BEGIN Dataset content

-- ==== Sys2Proof/Machine/Checksum.lean ====
section
/-! DEFINITION. CRC-16/KERMIT and the operation `CRC16` (40_checksum.md). -/

namespace Sys2Proof.Machine

/-- One shift of the checksum register (40_checksum.md R82): `>>` is logical, the polynomial is `0x8408`. -/
def crcShift (crc : Half) : Half :=
  if crc.getLsbD 0 then (crc >>> 1) ^^^ 0x8408#16 else crc >>> 1

/-- `n` shifts. -/
def crcShifts : Nat → Half → Half
  | 0, crc => crc
  | n + 1, crc => crcShifts n (crcShift crc)

/-- One byte: it "goes into bits 7..0", then eight shifts (40_checksum.md R82). -/
def crcByte (crc : Half) (b : Byte) : Half := crcShifts 8 (crc ^^^ b.setWidth 16)

/-- `Crc16(s)` (40_checksum.md R82): initial value 0, no final exclusive-or, no reversal. -/
def crc16 (s : List Byte) : Half := s.foldl crcByte 0x0000#16

/-- `be16(v)` (00_scope.md R9). -/
def be16 (v : Half) : List Byte := [v.extractLsb' 8 8, v.extractLsb' 0 8]

/-- `(zext_16(hi) << 8) + zext_16(lo)`: the stored checksum's assembly (30_encoding.md R52). -/
def ofBe16 (hi lo : Byte) : Half := (hi.setWidth 16 <<< 8) + lo.setWidth 16

/-- `CRC16` (40_checksum.md R84). -/
def crc16Reply (din : List Byte) : Reply :=
  upToOrRefuse bufferSize din (Reply.okWith (.checksum (crc16 din)))

/-- `CRC16` (40_checksum.md R84). -/
def execCrc16 (din : List Byte) (s : State) : Result := codecOp (crc16Reply din) s

end Sys2Proof.Machine
end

END Dataset content

Your task is to repeat every entry exactly.

-- ==== Sys2Proof/Machine/Checksum.lean ====
section
/-! DEFINITION. CRC-16/KERMIT and the operation `CRC16` (40_checksum.md). -/

namespace Sys2Proof.Machine

/-- One shift of the checksum register (40_checksum.md R82): `>>` is logical, the polynomial is `0x8408`. -/
def crcShift (crc : Half) : Half :=
  if crc.getLsbD 0 then (crc >>> 1) ^^^ 0x8408#16 else crc >>> 1

/-- `n` shifts. -/
def crcShifts : Nat → Half → Half
  | 0, crc => crc
  | n + 1, crc => crcShifts n (crcShift crc)

/-- One byte: it "goes into bits 7..0", then eight shifts (40_checksum.md R82). -/
def crcByte (crc : Half) (b : Byte) : Half := crcShifts 8 (crc ^^^ b.setWidth 16)

/-- `Crc16(s)` (40_checksum.md R82): initial value 0, no final exclusive-or, no reversal. -/
def crc16 (s : List Byte) : Half := s.foldl crcByte 0x0000#16

/-- `be16(v)` (00_scope.md R9). -/
def be16 (v : Half) : List Byte := [v.extractLsb' 8 8, v.extractLsb' 0 8]

/-- `(zext_16(hi) << 8) + zext_16(lo)`: the stored checksum's assembly (30_encoding.md R52). -/
def ofBe16 (hi lo : Byte) : Half := (hi.setWidth 16 <<< 8) + lo.setWidth 16

/-- `CRC16` (40_checksum.md R84). -/
def crc16Reply (din : List Byte) : Reply :=
  upToOrRefuse bufferSize din (Reply.okWith (.checksum (crc16 din)))

/-- `CRC16` (40_checksum.md R84). -/
def execCrc16 (din : List Byte) (s : State) : Result := codecOp (crc16Reply din) s

end Sys2Proof.Machine
end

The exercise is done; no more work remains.